疏風止痛とは

概要

疏風止痛(そふうしつう)とは、 風邪(ふうじゃ)を疏散して経絡の気血の流れを回復させ、疼痛を軽減する治法である。 外風は「百病の長」とされ、侵入が速く、変化が多く、遊走性の疼痛を引き起こす。 風邪が皮膚・筋肉・経絡に侵入すると、気血の流れが阻滞して頭痛・項背痛・関節痛・肢体痛などが生じる。 疏風止痛法は、これらの症状に対して風を祛して通絡し、痛みを和らげることを目的とする。
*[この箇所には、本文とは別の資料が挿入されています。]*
/-- A field against its role; the modifier of a field that is no source is 0 (R64). -/
def roleOk (f : Fields) (uni : Bool) (r : Role) (x : BitVec 8) (m : BitVec 10) : Bool :=
  match r with
  | .none => x == 0xF0#8 && m == 0#10
  | .dst span v s z => m == 0#10 && (match Operand.ofField x with
      | .v n => v && aligned n span && decide (n + span ≤ 192)
      | .s n => s && aligned n span && decide (n + span ≤ 48)
      | .zero => z
      | _ => false)
  | .dstMask => m == 0#10 && (match Operand.ofField x with
      | .v _ => true
      | .zero => true
      | _ => false)
  | .pred z => m == 0#10 && !(uni && x ≠ 0xF0#8) && (decide (x.toNat < 96) || (z && x == 0xF0#8))
  | .carry => m == 0#10 && !uni && decide (x.toNat < 96)
  | .predSrc => m == 0#10 && !uni && predSrcOk x
  | .src span adm sel => srcOk f uni span adm sel x m
  | .num mx => m == 0#10 && decide (x.toNat ≤ mx)
  | .block _ => m == 0#10 && !uni && (x == 0#8 || x == 32#8 || x == 64#8)

/-- Whether a field reads the literal (R65). -/
def readsLit (r : Role) (x : BitVec 8) : Bool :=
  match r with
  | .src _ _ _ => x == 0xF2#8
  | _ => false

/-- Whether the instruction writes an s register, which makes it uniform (R42). -/
def writesS (r : Role) (x : BitVec 8) : Bool :=
  match r with
  | .dst _ _ _ _ => match Operand.ofField x with
    | .s _ => true
    | _ => false
  | _ => false

/-- The selectors of RDSR (R177): listed, and marked uniform. -/
def srListed (n : Nat) : Bool := n ≤ 0x0C || (0x10 ≤ n && n ≤ 0x16) || n == 0x18
def srUniform (n : Nat) : Bool := n == 1 || n == 2 || (4 ≤ n && n ≤ 0x0C) || n == 0x18
def srTime : Nat := 0x18

/-- The auxiliary word of MMA and MMAG (R229). -/
def auxOk (mmag : Bool) (l : Nat) : Bool :=
  let tab := bits l 18 0
  let sa := bits l 37 19
  let sb := bits l 56 38
  let ok := fun x => x % 32 == 0 && decide (x < 393216)
  l >>> 57 == 0 && ok tab && ok sa && ok sb && (mmag || tab == 0)

/-- Checks that an entry adds to its fields' roles: the opcode code first, then the operand code. -/
def extraOpcode (opc : Nat) (f : Fields) : Bool :=
  let sub := f.sub.toNat
  let scope := f.ctl.toNat % 4
  match opc with
  | 0xD4 => (bit sub 0 && scope ≥ 2) || (!bit sub 0 && scope < 2)
  | 0xE4 => f.c.toNat % 8 ≠ 7
  | _ => true

/-- Those that answer with the operand code: among them CPY with MC = 1 in the X form, for which R201 names no code (log 89). A tile
number above 15 is one that no kernel declares (R224, R358). -/
def extraOperand (opc : Nat) (f : Fields) : Bool :=
  let sub := f.sub.toNat
  match opc with
  | 0x01 => f.form ≠ .xl || (f.a == 0#8 && f.b == 0#8 && f.c == 0#8)
  | 0x03 => f.form ≠ .xl || (f.a == 0#8 && f.b == 0#8 && f.c == 0#8)
  | 0x08 => f.prd == 127#7
  | 0x0A => f.prd == 127#7
  | 0xA7 => f.d ≠ 0#8
  | 0xD0 => if bit sub 2 then f.form == .xl && decide (f.lit.toNat < 256) else f.form == .x
  | 0xE0 => auxOk false f.lit.toNat
  | 0xE1 => auxOk true f.lit.toNat
  | 0xE4 => !(f.a == 0xF2#8 && f.b == 0xF2#8)
  | 0xEA => f.c == 0xF0#8 || !writesS (dInt 1) f.d
  | 0xF0 => srListed f.a.toNat && (!writesS (dInt 1) f.d || srUniform f.a.toNat) &&
      (f.a.toNat ≠ srTime || f.d == 0xF0#8 || f.d.toNat % 2 == 0)
  | 0xF1 => 0x10 ≤ f.d.toNat && f.d.toNat ≤ 0x13
  | 0xF4 => f.d.toNat % 2 == 0 && decide (f.d.toNat ≤ 0xC0 + 44) && f.prd == 127#7
  | _ => true

/-- The form of an instruction as the opcode map's column (R80). -/
def Entry.admits (e : Entry) : Form → Bool
  | .bl => e.bl
  | .x => e.x
  | .xl => e.xl
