/-- What follows when what the firmware had to do before has been done: the end of a recovery point, the images of a restored point, the
end of a recovery and its answer, a recovery (R331, R350, R351); the images of contexts that the power limit stopped (R19); step 2 of a point, once its
images are written; an image read from `va` of a chain that ends at `last`, of at most `n` more: `own` keeps each grid in its partition. -/
inductive JobDo where
  | shadow (job k : Nat)
  | replant (proc va last part : Nat) (own : Bool) (n : Nat) (bs : List Byte)
  | pointDone (job k : Nat)
  | restored (job p part : Nat)
  | replanted (job : Nat)
  | recovered (job : Nat)
  | answered (job : Nat)
  | resumeAll
  | recover (job : Nat) (req : Option (Nat × Nat)) (lost : List Nat) (part : Nat)
  deriving DecidableEq, Repr, Inhabited

/-- What the firmware does next at an address of a process: writes bytes, updates a signal, poisons a barrier that bears a
tag (R296, step 4), or, at no address, cancels a queue (R278), notes that a
grid's status has been written (R295), lets go of a grid that has ended, or goes on with a job; reads a replanted grid's reductions from
its spill region, and its barrier roll from its backing area (R329); writes a line at a system address, brings one from there, or takes one
there (R350, R351); reads the images of a chain (R351); or waits until what follows of a job, in hand, has been done. -/
inductive FwDo where
  | put (bs : List Byte)
  | sig (op : SigOp)
  | poison (tag : Nat)
  | cancel (desc code origin : Nat)
  | ended (tag handle : Nat)
  | close (tag queue : Nat)
  | holdReds (tag n : Nat)
  | holdRoll (tag : Nat)
  | link (bs : List Byte)
  | pull (src : Nat)
  | push (dst : Nat)
  | images (last part : Nat) (own : Bool) (n : Nat)
  | inHand
  | job (w : JobDo)
  deriving DecidableEq, Repr, Inhabited

/-- An operation of the firmware: they are made one at a time, in order, wherever their address lies (R276, R296, R334). -/
structure FwOp where
  proc : Nat
  /-- the partition id of the L2 fills it makes (R253) -/
  part : Nat
  va : Nat
  what : FwDo
  /-- the transaction it waits for, with the word it expects to swap -/
  wait : Option Nat
  old : Option Nat
  /-- the translation fault it waits for -/
  hold : Option Nat
  deriving DecidableEq, Repr, Inhabited

/-- What a link transaction of this device serves (R336). -/
inductive TxnFor where
  | access (id : Nat)
  | sig (id : Nat)
  | copyRd (tag team seq : Nat)
  | copyWr (tag team seq : Nat)
  /-- a line that the firmware reads -/
  | line (addr : Nat)
  /-- the firmware's operation in progress, at a system address -/
  | fw (addr : Nat)
  /-- a line of code that a core fetches for the group that holds `id`, whose set stands at `pc` (R246) -/
  | ifetch (id core line pc : Nat)
  /-- the same, of a line that an IFENCE or a LOAD has meanwhile made old: it is read again (R199) -/
  | ifetchOld (id pc : Nat)
  /-- the next line of a fill of a job (R351) -/
  | fill (job id : Nat)
  deriving DecidableEq, Repr, Inhabited

/-- An outstanding transaction. -/
structure Txn where
  tid : Nat
  who : TxnFor
  addr : Nat
  sentAt : Nat
  deriving DecidableEq, Repr, Inhabited

/-- A flit pair leaving the device: header and data. -/
structure Flit where
  header : Nat
  data : Nat
  deriving DecidableEq, Repr, Inhabited

/-- An L1 line of a core (R250). -/
structure L1Line where
  core : Nat
  line : Loc
  bytes : List Byte
  /-- bytes of the line whose content is poisoned in this cache (R255) -/
  spoilt : List Nat
  deriving DecidableEq, Repr, Inhabited

/-- A line of a core's instruction cache (R13, R15, R199). -/
structure ILine where
  core : Nat
  line : Loc
  bytes : List Byte
  deriving DecidableEq, Repr, Inhabited

/-- A leaf that a core's TLB holds (R260): the process, the level, the page's number at that level, the entry and where it
lies. -/
structure TlbEnt where
  core : Nat
  proc : Nat
  level : Nat
  page : Nat
  entry : Nat
  at_ : Nat
  deriving DecidableEq, Repr, Inhabited

/-- A non-leaf entry that the page walkers hold (R260): the process, the level, the index bits down to it, and the next
table. -/
structure WalkEnt where
  proc : Nat
  level : Nat
  page : Nat
  table : Nat
  deriving DecidableEq, Repr, Inhabited

/-- An L2 superblock (R251, R252, R254): its slice (die × 384 + slice), way, base, allocating partition, valid and
dirty bit per line, and replacement mark (0 none, 1 first for eviction, 2 last). -/
structure Super where
  slice : Nat
  way : Nat
  base : Nat
  pid : Nat
  valid : BitVec 4
  dirty : BitVec 4
  mark : Nat
  deriving DecidableEq, Repr, Inhabited

/-- A 64-byte line of global memory, here or in another home, that a copy owns while writing it (R189). -/
structure Owned where
  line : Loc
  tag : Nat
  team : Nat
  seq : Nat
  deriving DecidableEq, Repr, Inhabited

/-- Management events and answers (R19, R343, R345, R347). -/
inductive MgmtMsg where
  | clock (mhz : Nat)
  | powerStop
  | powerDispatch
  | deviceLost (dev : Nat)
  /-- the same, to the host (R347) -/
  | hostLost (dev : Nat)
  | recovery
  | ecc
  | linkError (code addr : Nat)
  | reply (body : List Byte)
  | unsupported (kind : Nat)
  | sensor (q : PldmQuery) (val : Nat)
  deriving DecidableEq, Repr, Inhabited

/-- The three phases of the part (R343): reset not yet verified, running, recovery state. -/
inductive Phase where
  | boot | running | recovery
  deriving DecidableEq, Repr, Inhabited

/-- The management processor (R19, R342 to R345, R347). -/
structure Mgmt where
  phase : Phase
  /-- the fabric number a spare has taken over (R351) -/
  asDev : Option Nat
  /-- arithmetic clock in MHz -/
  clock : Nat
  /-- when the clock last changed (R19) -/
  clockAt : Nat
  /-- package power over the last 10 ms in watts, as measured, and since when it has been above the limit (R19) -/
  power : Nat
  overAt : Option Nat
  powerStopped : Bool
  eccCount : Nat
  refreshed : Nat
  lost : List Nat
  msgs : List MgmtMsg
  record : BitVec 3200
  mpfw : BitVec 384
  rlfw : BitVec 384
  seed : BitVec 384
  deriving DecidableEq, Repr, Inhabited

/-- Instructions of the boundary-scan port (R346). -/
inductive ScanIr where
  | idcode | bypass | sample | extest
  deriving DecidableEq, Repr, Inhabited

/-- The boundary-scan port: its instruction, the selected data register's content, the preloaded boundary register. -/
structure Scan where
  ir : ScanIr
  dr : Nat
  boundary : Nat
  deriving DecidableEq, Repr, Inhabited

/-- A tensor entry of a job (R348). -/
structure Tensor where
  vbase : Nat
  len : Nat
  replica : Bool
  home : Nat
  repl : Nat
  deriving DecidableEq, Repr, Inhabited

/-- A device entry of a job (R348). -/
structure Member where
  dev : Nat
  partner : Nat
  spare : Bool
  deriving DecidableEq, Repr, Inhabited

/-- A recovery fill of a job that has not completed: whether this device makes it, its tensor, the device that its bytes come from, the
bytes filled (R351, R352). -/
structure Fill where
  id : Nat
  mine : Bool
  tensor : Tensor
  src : Nat
  done : Nat
  deriving DecidableEq, Repr, Inhabited

/-- A registered job (R348, R350, R351, R353). -/
structure Job where
  id : Nat
  proc : Nat
  members : List Member
  tensors : List Tensor
  override : Bool
  area : Nat
  slot : Nat
  /-- the last complete point, the point being taken with its request, and its grids still to serialise -/
  complete : Option Nat
  /-- where the images of the complete points lie: the point, the address, the bytes there (R350) -/
  places : List (Nat × Nat × Nat)
  taking : Option Nat
  takingReq : Nat × Nat
  pending : List Nat
  /-- bytes of the slot that its images fill so far; this member has finished step 3 of R350 -/
  used : Nat
  finished : Bool
  fills : List Fill
  filled : List Tensor
  lost : List Nat
  /-- the lost numbers that a spare takes over, each with that spare's own number (R351) -/
  carriers : List (Nat × Nat)
  /-- a recovery is in progress; the RECOVER requests to answer (signal and process), and the partition for absorbed grids -/
  recovering : Bool
  recReqs : List (Nat × Nat)
  absorb : Nat
  /-- superblocks of PARTNER tensors written since the last point, and those written between the two before it -/
  dirty : List Nat
  older : List Nat
  /-- external-write log: count and ranges (base, length) -/
  extCount : Nat
  extRanges : List (Nat × Nat)
  /-- what the completion of the last rollback carries (R353), and the lost ranges that of a recovery lists (R351) -/
  report : List Byte
  lostRanges : List (Nat × Nat)
  deriving DecidableEq, Repr, Inhabited

/-- The WAITGRAPH service (R356). -/
structure WaitG where
  addr : Nat
  proc : Nat
  cap : Nat
  period : Nat
  last : Nat
  /-- issue counters at the last sample, by (tag, team, group) -/
  samples : List ((Nat × Nat × Nat) × Nat)
  deriving DecidableEq, Repr, Inhabited

/-- What a grid that only an image holds keeps beside it (R287, R294, R355, R357). -/
structure Kept where
  tag : Nat
  proc : Nat
  dbg : Option Dbg
  lcrec : Option LcRec
  part : Nat
  tick : Bool
  order : Nat
  /-- the cause of the serialise that wrote the image (R318), and whether the power limit (R19) or a turn's end (R287) asked for it -/
  cause : Nat
  byPower : Bool
  byTurn : Bool
  deriving DecidableEq, Repr, Inhabited

/-- Bytes of a process that no program reaches (R246), beside those at Rolahild's places: an image where a requester or a job's slot has it,
or the register backing of a grid that an image holds; until the tag is released, or the slot, as (job, parity), is taken again. -/
structure Area where
  tag : Nat
  proc : Nat
  va : Nat
  len : Nat
  slot : Option (Nat × Nat)
  deriving DecidableEq, Repr, Inhabited

/-- A refusal recorded under R4: the address or offset of what was refused, the code, and the value. -/
structure LogEnt where
  addr : Nat
  code : Nat
  val : Nat
  deriving DecidableEq, Repr, Inhabited

/-- An issue slot of a scheduler whose lane positions are being filled (R355): the groups chosen, first to last as (tag, team, group), the
primary PC of the first, the positions left. -/
structure Slot where
  core : Nat
  sched : Nat
  took : List (Nat × Nat × Nat)
  pc : Nat
  left : Nat
  deriving DecidableEq, Repr, Inhabited

/-- An issue in progress: the set that executes and its address (R36). The instruction's length follows its form. -/
structure Issue where
  tag : Nat
  team : Nat
  grp : Nat
  mask : LaneMask
  pc : DWord
  deriving DecidableEq, Repr, Inhabited

/-- The error response of a refused LOAD: signal and process of its request, fault code, byte offset (R74). -/
structure LoadErrRec where
  sig : Nat
  proc : Nat
  code : Nat
  off : Nat
  deriving DecidableEq, Repr, Inhabited

/-- What a cache or a TLB may lose at any moment (R250, R252, R260). -/
inductive Held where
  | l1 (core : Nat) (line : Loc)
  | icache (core : Nat) (line : Loc)
  | tlb (n : Nat)
  | walker (n : Nat)
  deriving DecidableEq, Repr, Inhabited

/-- Where an error may strike, whether or not anything consumes the data (R255): uncorrectable, in an 8-byte unit of memory or the
scratchpad, a byte of a line that an L1 holds, a slot of a lane's register stack, an s register or an element of a tile; or a single bit
anywhere, which is corrected and counted. -/
inductive Struck where
  | soft
  | mem (l : Loc)
  | l1 (core : Nat) (line : Loc) (i : Nat)
  | slot (tag team grp lane n : Nat)
  | sreg (tag team grp n : Nat)
  | elem (tag team tile n : Nat)
  deriving DecidableEq, Repr, Inhabited

/-- Who moves next: a group issues, a queue processor steps, another step of the table happens, time passes, the service
ring is read (R297), the firmware goes on with its operations, a job or a fill of one goes on, a cache loses what it holds,
a lane's cold slots leave the physical store (R53), an error strikes, a neighbour's loss comes to be known (R347), the package's power is measured (R19). -/
inductive Act where
  | issue (tag team grp : Nat)
  | hart (n : Nat)
  | ev (i : Instr)
  | elapse (n : Nat)
  | service
  | firmware
  | job (w : JobDo)
  | fill (job id : Nat)
  | lose (w : Held)
  | cool (tag team grp lane : Nat)
  | strike (w : Struck)
  | neighbour (dev : Nat)
  | power (watts : Nat)
  deriving DecidableEq, Repr, Inhabited
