/-- What a cluster barrier's release puts before the accesses of other cores: their L1s lose its lines as it is made (R221, R250); an
XBINIT among it comes before the signals that the cluster's teams issue from now on (R222). -/
def State.spreadOut (s : State) (tag : Nat) (teams : List Nat) (ids : List Nat) : State :=
  if ids.isEmpty then s else
  let inits := (s.accs.filter (fun a => ids.contains a.id && (match a.kind with
    | .xbinit => true
    | _ => false))).map (fun a => (a.id, s.nextId))
  { s with
    accs := s.accs.map (fun a => if ids.contains a.id then { a with spread := true } else a),
    sigs := s.sigs.map (fun x => if ids.contains x.id then { x with spread := true } else x),
    teams := if inits.isEmpty then s.teams else
      s.teams.map (fun t => if t.tag == tag && teams.contains t.idx then { t with setups := t.setups.filter (fun x => s.isDue x.1) ++ inits } else t) }
/-- `release_check` of R220 for a cluster barrier; its release is an acquire at cluster scope, which drops L1 lines. -/
def State.checkCb (s : State) (tag cl : Nat) : State :=
  match s.grid? tag with
  | none => s
  | some g =>
    let b := Sparse.get { n := 0, e := none } g.cbars cl
    let teams := s.clusterTeams g cl
    let target := match b.e with
      | some (k + 1) => k + 1
      | _ => (teams.map (s.liveCount tag)).sum
    if target ≤ b.n ∧ (b.n ≠ 0 ∨ b.e.isSome) then
      let before := s.still b.before
      let s1 := s.updGrid tag (fun g => { g with cbars := Sparse.set { n := 0, e := none } g.cbars cl { n := 0, e := none } })
      let s2 := ((s.clusterCores g cl).foldl State.dropL1 s1).spreadOut tag teams before
      State.undrainGrid { s2 with groups := s2.groups.map (fun x => if x.tag == tag && teams.contains x.team then
          releaseLanes (fun st => decide (st = .atClusterBar)) before x else x) } tag
    else s

/-- Every barrier of a team and its cluster checked: a lane exited or a team retired (R220). -/
def State.checkBars (s : State) (tag team : Nat) : State :=
  let s1 := forN 16 (fun n s => s.checkTb tag team n) s
  match s1.grid? tag with
  | none => s1
  | some g => s1.checkCb tag (g.clusterOf team)

/-- The participant set of an instance (R44, R169): cv0 is every lane that has not exited. -/
def Inst.set (i : Inst) (g : Group) : LaneMask := if i.f.ctl.toNat % 8 = 0 then g.live else i.members
/-- The lanes that have arrived. -/
def Inst.arrivedMask (i : Inst) : LaneMask := maskOf (i.arrivals.map (·.lane))
/-- Whether every member has arrived (R46). -/
def Inst.full (i : Inst) (g : Group) : Bool := i.set g != 0#64 && (i.set g &&& ~~~ i.arrivedMask) == 0#64

/-- Instances that have become complete get their stamp: the order of completing arrivals (R169, R225). -/
def State.stampInsts (s : State) (tag team num : Nat) : State :=
  match s.group? tag team num with
  | none => s
  | some g =>
    if g.insts.any (fun i => i.done.isNone && i.full g) then
      (s.updGroup tag team num (fun g => { g with insts := g.insts.map (fun i =>
        if i.done.isNone && i.full g then { i with done := some s.nextId } else i) })).fresh
    else s

/-- A lane exits (R50, R128): its loop records are discarded and it leaves cv0. -/
def Lane.exit (l : Lane) : Lane := { l with st := .exited, loops := [] }

/-- What follows an exit: results outstanding are discarded for the lanes, accesses keep the lanes' program order (R50),
instances and barriers are checked. -/
def State.afterExit (s : State) (tag team num : Nat) (m : LaneMask) : State :=
  let mine (a b c : Nat) := a == tag && b == team && c == num
  let res := (s.results.map (fun (r : Result) =>
    if mine r.tag r.team r.grp then { r with lanes := r.lanes &&& ~~~ m } else r)).filter (fun r => decide (r.lanes ≠ 0#64))
  let acc := s.accs.map (fun (a : Access) => if mine a.tag a.team a.grp then { a with lanes := a.lanes &&& ~~~ m } else a)
  let s1 : State := { s with results := res, accs := acc }
  (s1.stampInsts tag team num).checkBars tag team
主に外感の風邪による急性の疼痛や、遊走性・発作性の痛みに適応する。



主な作用

  • 疏風外風を除去し、経絡を通して疼痛を軽減する。
  • 通絡風邪による気血の阻滞を除き、経脈の流通を促す。
  • 止痛頭痛・関節痛・肢体痛などの疼痛を緩和する。
  • 解表表分の風邪を散らして発病初期の症状を除く。

特に「痛みが移動する」「風に当たると悪化する」「上半身の疼痛が中心」などの特徴をもつ痛みに用いられる。



主な適応症状

  • 頭痛・項背痛・肩こり
  • 関節痛・肢体痛(遊走性)
  • 風寒・風湿による痺証(しびしょう)
  • 顔面神経痛・偏頭痛
  • 風邪による悪寒・発熱・身体の重だるさ
  • 舌苔薄白、脈浮または弦

これらは主に、風邪が経絡を阻滞して気血が巡らず、疼痛が生じるために起こる。



主な病機と治法方向

  • 外風侵襲 → 経絡不通 → 疼痛発生。
  • 風寒阻滞:疏風散寒・通絡止痛(例:川芎茶調散)。
  • 風湿痺阻:疏風除湿・通絡止痛(例:羌活勝湿湯)。
  • 風熱上攻:疏風清熱・止痛(例:荊芥連翹湯・銀翹散)。

風が主体の痛みでは疏風薬(防風・荊芥・川芎など)を中心に構成し、 寒・湿・熱の邪が加わる場合はそれぞれに応じた薬味を加減する。



代表的な方剤

  • 川芎茶調散(せんきゅうちゃちょうさん):疏風止痛・解表。外感頭痛の代表方。
  • 羌活勝湿湯(きょうかつしょうしつとう):祛風除湿・通絡止痛。肩背・関節痛に。
  • 九味羌活湯(くみきょうかつとう):疏風解表・除湿止痛。風寒湿邪による身体痛に。
  • 蒼耳散(そうじさん):祛風通竅・止痛。鼻づまり・頭痛などの風邪上攻に。
  • 荊芥連翹湯(けいがいれんぎょうとう):疏風清熱・解毒止痛。風熱頭痛や咽喉痛に。


臨床応用のポイント

  • 遊走性・変動性の疼痛は「風」を主とする。疏風薬を主体とする。
  • 冷えを伴えば温散薬(桂枝・細辛など)を、湿を伴えば燥湿薬(蒼朮・防已など)を併用する。
  • 慢性痛や虚弱体質では、疏風止痛とともに補気・養血薬を加えて気血を充実させる。
  • 外感の急性疼痛では、早期に風邪を去ることで痛みの慢性化を防ぐ。
  • 上半身(頭・頸・肩など)の痛みには、川芎・白芷・荊芥などを多用する。


まとめ

疏風止痛法は、外風によって経絡が阻滞して起こる疼痛を除く治法であり、 主として遊走性・発作性・風により悪化する痛みに用いられる。 代表方剤には川芎茶調散・羌活勝湿湯・九味羌活湯などがあり、 風寒・風湿・風熱による頭痛・関節痛・肩背痛などに応用される。 疏風によって通絡し、止痛することが本法の中心的意義である。